___ Material for this exercise ___

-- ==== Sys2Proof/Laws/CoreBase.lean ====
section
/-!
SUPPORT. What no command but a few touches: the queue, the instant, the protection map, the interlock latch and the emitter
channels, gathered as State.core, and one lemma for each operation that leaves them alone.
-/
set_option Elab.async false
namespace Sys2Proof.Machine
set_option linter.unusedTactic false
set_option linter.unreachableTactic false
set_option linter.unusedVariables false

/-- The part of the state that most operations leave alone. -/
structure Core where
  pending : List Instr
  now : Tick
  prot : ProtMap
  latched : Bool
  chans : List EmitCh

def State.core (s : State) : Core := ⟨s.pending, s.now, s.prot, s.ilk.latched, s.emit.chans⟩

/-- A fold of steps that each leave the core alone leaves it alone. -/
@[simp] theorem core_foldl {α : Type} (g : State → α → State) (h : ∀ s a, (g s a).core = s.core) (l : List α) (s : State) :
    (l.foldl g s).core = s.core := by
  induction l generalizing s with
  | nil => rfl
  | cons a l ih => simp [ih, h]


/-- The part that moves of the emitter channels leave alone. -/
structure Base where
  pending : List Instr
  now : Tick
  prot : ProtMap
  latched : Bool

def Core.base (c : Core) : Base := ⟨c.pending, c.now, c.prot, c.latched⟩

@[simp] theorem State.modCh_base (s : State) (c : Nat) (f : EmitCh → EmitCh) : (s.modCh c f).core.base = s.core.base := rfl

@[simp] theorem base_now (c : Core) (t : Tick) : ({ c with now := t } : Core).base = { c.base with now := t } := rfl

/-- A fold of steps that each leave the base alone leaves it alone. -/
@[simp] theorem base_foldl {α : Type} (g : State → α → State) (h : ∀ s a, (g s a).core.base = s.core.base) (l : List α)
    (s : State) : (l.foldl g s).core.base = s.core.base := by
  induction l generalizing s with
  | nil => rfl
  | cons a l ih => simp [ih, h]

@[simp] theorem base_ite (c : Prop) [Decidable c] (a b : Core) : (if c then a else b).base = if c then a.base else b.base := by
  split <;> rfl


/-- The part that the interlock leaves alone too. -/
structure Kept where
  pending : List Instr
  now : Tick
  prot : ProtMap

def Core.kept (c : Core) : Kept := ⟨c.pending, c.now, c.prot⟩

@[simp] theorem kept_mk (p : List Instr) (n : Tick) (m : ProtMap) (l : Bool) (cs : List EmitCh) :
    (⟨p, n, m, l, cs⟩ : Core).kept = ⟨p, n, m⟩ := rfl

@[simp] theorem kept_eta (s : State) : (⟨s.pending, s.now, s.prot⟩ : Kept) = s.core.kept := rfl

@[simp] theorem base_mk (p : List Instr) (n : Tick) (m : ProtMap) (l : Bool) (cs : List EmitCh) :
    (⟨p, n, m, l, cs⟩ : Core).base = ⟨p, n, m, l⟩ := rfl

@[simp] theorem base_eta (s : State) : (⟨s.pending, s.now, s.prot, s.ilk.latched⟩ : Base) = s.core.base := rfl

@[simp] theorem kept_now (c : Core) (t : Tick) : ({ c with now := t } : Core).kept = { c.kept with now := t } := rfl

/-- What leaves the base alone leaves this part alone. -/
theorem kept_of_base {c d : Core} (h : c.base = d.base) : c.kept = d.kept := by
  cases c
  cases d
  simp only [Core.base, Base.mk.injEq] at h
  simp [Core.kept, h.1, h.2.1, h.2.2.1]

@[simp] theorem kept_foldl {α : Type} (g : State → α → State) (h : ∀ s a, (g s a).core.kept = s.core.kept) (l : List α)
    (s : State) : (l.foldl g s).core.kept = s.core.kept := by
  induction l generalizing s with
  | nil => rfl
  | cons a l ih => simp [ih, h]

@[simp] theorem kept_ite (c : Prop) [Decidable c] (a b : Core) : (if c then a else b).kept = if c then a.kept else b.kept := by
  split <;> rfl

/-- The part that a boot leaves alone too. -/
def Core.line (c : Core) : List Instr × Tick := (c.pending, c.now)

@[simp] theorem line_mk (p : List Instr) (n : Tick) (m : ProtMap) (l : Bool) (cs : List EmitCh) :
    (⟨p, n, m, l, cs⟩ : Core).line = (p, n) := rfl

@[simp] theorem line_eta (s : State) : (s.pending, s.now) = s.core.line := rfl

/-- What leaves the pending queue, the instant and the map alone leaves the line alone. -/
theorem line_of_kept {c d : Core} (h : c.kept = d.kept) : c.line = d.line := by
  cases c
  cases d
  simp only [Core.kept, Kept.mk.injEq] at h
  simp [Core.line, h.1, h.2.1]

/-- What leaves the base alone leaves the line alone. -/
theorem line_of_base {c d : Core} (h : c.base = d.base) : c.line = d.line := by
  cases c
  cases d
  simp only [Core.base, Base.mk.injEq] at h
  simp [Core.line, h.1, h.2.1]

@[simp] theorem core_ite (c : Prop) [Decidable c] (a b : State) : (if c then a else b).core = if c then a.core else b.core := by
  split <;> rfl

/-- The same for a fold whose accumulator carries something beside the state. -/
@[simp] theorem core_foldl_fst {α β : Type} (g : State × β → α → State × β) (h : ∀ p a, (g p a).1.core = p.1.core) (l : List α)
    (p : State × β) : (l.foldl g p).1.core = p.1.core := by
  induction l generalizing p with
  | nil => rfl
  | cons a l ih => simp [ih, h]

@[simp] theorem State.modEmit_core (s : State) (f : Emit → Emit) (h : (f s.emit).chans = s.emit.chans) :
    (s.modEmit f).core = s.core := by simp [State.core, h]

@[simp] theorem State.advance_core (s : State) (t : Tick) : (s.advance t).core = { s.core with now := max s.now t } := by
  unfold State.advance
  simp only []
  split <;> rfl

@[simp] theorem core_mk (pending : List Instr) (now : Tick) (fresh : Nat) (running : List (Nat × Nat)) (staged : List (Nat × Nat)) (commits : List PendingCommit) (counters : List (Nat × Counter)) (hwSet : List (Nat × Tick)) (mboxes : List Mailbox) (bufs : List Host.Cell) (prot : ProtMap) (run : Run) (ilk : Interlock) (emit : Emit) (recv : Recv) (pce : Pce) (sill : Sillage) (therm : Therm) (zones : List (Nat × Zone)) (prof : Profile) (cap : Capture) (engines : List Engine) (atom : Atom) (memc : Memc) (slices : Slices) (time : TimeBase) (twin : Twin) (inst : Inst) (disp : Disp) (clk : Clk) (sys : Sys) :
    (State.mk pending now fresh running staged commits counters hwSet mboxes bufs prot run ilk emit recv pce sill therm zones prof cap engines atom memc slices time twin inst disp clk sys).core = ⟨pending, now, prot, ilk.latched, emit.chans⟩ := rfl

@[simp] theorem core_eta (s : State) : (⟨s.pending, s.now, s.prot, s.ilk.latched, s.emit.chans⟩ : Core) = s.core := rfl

___
___ Material for this exercise ___

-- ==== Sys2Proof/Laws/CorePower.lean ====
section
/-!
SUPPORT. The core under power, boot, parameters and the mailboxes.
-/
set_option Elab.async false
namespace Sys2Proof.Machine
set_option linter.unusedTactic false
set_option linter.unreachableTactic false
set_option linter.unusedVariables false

___

Task prompt – Taking the lines above, repeat exactly those from the line that contains "interlock leaves alone too. -/" through the line that contains "(⟨p, n, m, l, cs⟩ : Core).kept", and both of those lines as well. Include nothing else.

Result of this exercise –
/-- The part that the interlock leaves alone too. -/
structure Kept where
  pending : List Instr
  now : Tick
  prot : ProtMap

def Core.kept (c : Core) : Kept := ⟨c.pending, c.now, c.prot⟩

@[simp] theorem kept_mk (p : List Instr) (n : Tick) (m : ProtMap) (l : Bool) (cs : List EmitCh) :
    (⟨p, n, m, l, cs⟩ : Core).kept = ⟨p, n, m⟩ := rfl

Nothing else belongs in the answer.